Records contained in a dataset

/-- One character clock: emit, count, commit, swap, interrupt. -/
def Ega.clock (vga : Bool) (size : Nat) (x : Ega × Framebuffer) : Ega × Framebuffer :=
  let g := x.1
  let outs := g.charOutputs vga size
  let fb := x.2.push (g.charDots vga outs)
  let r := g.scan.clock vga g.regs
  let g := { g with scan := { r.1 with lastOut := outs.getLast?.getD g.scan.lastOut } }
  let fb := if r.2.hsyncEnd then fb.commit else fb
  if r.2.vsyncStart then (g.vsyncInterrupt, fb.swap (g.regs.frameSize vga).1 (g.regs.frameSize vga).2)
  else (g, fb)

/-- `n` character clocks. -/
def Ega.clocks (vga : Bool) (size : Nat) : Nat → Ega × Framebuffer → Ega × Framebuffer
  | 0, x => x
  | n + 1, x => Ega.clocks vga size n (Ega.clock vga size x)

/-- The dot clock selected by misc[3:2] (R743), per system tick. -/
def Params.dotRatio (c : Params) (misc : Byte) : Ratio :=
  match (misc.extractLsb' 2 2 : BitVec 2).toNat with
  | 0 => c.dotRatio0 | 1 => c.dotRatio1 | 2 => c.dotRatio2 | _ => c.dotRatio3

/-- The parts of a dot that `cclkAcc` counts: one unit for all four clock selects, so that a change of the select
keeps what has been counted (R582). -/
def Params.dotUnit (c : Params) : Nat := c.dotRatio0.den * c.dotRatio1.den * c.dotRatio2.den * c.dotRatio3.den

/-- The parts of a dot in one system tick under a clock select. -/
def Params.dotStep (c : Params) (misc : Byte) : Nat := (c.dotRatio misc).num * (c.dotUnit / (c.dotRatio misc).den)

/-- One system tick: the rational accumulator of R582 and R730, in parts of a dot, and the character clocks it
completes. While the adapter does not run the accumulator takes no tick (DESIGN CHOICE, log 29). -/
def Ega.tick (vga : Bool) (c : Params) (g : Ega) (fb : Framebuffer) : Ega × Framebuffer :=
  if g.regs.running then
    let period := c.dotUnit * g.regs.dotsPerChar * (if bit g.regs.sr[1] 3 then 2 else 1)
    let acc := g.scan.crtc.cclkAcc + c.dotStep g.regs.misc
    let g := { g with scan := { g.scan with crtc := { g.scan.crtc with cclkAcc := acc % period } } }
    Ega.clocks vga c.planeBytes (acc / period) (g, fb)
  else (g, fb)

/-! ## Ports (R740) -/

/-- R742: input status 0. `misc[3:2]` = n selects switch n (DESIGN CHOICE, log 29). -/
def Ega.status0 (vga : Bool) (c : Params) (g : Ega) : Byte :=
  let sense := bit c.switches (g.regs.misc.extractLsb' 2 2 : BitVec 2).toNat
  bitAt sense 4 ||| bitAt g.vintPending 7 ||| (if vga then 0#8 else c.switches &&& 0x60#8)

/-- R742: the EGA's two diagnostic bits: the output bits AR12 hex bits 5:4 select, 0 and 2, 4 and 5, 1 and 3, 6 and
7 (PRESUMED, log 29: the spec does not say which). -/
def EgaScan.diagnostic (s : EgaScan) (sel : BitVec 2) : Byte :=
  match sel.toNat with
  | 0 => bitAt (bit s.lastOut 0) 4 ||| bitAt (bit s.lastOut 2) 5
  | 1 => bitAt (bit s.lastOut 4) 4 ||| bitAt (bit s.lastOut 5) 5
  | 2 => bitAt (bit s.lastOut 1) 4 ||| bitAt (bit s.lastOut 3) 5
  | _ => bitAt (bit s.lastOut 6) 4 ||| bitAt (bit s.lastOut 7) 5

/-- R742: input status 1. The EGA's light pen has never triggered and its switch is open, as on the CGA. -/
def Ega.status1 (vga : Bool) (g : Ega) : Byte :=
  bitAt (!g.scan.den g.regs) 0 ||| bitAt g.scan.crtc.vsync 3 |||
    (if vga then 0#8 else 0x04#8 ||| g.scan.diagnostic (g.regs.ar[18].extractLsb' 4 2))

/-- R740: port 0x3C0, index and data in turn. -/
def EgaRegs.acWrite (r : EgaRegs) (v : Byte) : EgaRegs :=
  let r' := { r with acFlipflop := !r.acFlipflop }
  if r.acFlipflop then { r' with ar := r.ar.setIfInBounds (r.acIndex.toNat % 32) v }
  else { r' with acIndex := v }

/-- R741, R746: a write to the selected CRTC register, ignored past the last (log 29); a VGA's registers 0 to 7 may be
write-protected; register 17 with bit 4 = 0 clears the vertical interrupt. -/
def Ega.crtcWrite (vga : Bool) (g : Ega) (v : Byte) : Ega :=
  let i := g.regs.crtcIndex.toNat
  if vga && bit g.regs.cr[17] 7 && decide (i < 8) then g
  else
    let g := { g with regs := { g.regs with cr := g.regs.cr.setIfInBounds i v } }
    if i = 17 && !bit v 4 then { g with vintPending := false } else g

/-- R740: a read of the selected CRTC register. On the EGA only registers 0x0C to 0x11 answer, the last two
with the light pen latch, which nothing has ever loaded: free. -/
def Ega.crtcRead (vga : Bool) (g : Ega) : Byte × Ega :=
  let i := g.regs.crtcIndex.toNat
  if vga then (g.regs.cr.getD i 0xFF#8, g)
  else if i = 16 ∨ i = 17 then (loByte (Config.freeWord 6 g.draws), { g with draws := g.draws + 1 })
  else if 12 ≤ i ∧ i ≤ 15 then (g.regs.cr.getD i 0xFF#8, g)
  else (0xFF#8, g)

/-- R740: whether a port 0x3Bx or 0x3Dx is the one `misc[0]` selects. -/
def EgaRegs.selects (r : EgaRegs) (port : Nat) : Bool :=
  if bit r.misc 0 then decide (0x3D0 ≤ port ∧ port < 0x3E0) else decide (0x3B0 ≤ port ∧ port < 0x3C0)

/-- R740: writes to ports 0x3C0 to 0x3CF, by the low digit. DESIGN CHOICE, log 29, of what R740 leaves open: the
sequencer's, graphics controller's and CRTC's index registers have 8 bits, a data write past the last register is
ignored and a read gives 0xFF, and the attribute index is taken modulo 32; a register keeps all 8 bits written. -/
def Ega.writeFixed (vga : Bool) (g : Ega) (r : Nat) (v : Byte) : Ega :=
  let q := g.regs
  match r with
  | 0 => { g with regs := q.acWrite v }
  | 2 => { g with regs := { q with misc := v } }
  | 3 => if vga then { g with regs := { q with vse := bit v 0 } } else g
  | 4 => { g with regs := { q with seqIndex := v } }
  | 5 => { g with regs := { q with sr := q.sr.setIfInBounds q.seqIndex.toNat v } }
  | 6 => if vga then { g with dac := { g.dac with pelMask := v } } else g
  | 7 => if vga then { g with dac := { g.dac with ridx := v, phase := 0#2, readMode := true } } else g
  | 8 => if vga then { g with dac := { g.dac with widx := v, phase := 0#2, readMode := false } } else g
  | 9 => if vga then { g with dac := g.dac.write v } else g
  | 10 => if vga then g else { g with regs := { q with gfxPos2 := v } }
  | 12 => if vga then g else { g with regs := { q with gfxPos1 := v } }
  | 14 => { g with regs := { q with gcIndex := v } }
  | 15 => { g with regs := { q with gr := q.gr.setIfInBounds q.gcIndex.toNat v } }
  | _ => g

◆ Work instruction:
Leave out every line above except those from the line with "s.lastOut 2) 5" up to and including the line with "if bit r.misc", and copy those exactly.

◆ Task answer:
  | 0 => bitAt (bit s.lastOut 0) 4 ||| bitAt (bit s.lastOut 2) 5
  | 1 => bitAt (bit s.lastOut 4) 4 ||| bitAt (bit s.lastOut 5) 5
  | 2 => bitAt (bit s.lastOut 1) 4 ||| bitAt (bit s.lastOut 3) 5
  | _ => bitAt (bit s.lastOut 6) 4 ||| bitAt (bit s.lastOut 7) 5

/-- R742: input status 1. The EGA's light pen has never triggered and its switch is open, as on the CGA. -/
def Ega.status1 (vga : Bool) (g : Ega) : Byte :=
  bitAt (!g.scan.den g.regs) 0 ||| bitAt g.scan.crtc.vsync 3 |||
    (if vga then 0#8 else 0x04#8 ||| g.scan.diagnostic (g.regs.ar[18].extractLsb' 4 2))

/-- R740: port 0x3C0, index and data in turn. -/
def EgaRegs.acWrite (r : EgaRegs) (v : Byte) : EgaRegs :=
  let r' := { r with acFlipflop := !r.acFlipflop }
  if r.acFlipflop then { r' with ar := r.ar.setIfInBounds (r.acIndex.toNat % 32) v }
  else { r' with acIndex := v }

/-- R741, R746: a write to the selected CRTC register, ignored past the last (log 29); a VGA's registers 0 to 7 may be
write-protected; register 17 with bit 4 = 0 clears the vertical interrupt. -/
def Ega.crtcWrite (vga : Bool) (g : Ega) (v : Byte) : Ega :=
  let i := g.regs.crtcIndex.toNat
  if vga && bit g.regs.cr[17] 7 && decide (i < 8) then g
  else
    let g := { g with regs := { g.regs with cr := g.regs.cr.setIfInBounds i v } }
    if i = 17 && !bit v 4 then { g with vintPending := false } else g

/-- R740: a read of the selected CRTC register. On the EGA only registers 0x0C to 0x11 answer, the last two
with the light pen latch, which nothing has ever loaded: free. -/
def Ega.crtcRead (vga : Bool) (g : Ega) : Byte × Ega :=
  let i := g.regs.crtcIndex.toNat
  if vga then (g.regs.cr.getD i 0xFF#8, g)
  else if i = 16 ∨ i = 17 then (loByte (Config.freeWord 6 g.draws), { g with draws := g.draws + 1 })
  else if 12 ≤ i ∧ i ≤ 15 then (g.regs.cr.getD i 0xFF#8, g)
  else (0xFF#8, g)

/-- R740: whether a port 0x3Bx or 0x3Dx is the one `misc[0]` selects. -/
def EgaRegs.selects (r : EgaRegs) (port : Nat) : Bool :=
  if bit r.misc 0 then decide (0x3D0 ≤ port ∧ port < 0x3E0) else decide (0x3B0 ≤ port ∧ port < 0x3C0)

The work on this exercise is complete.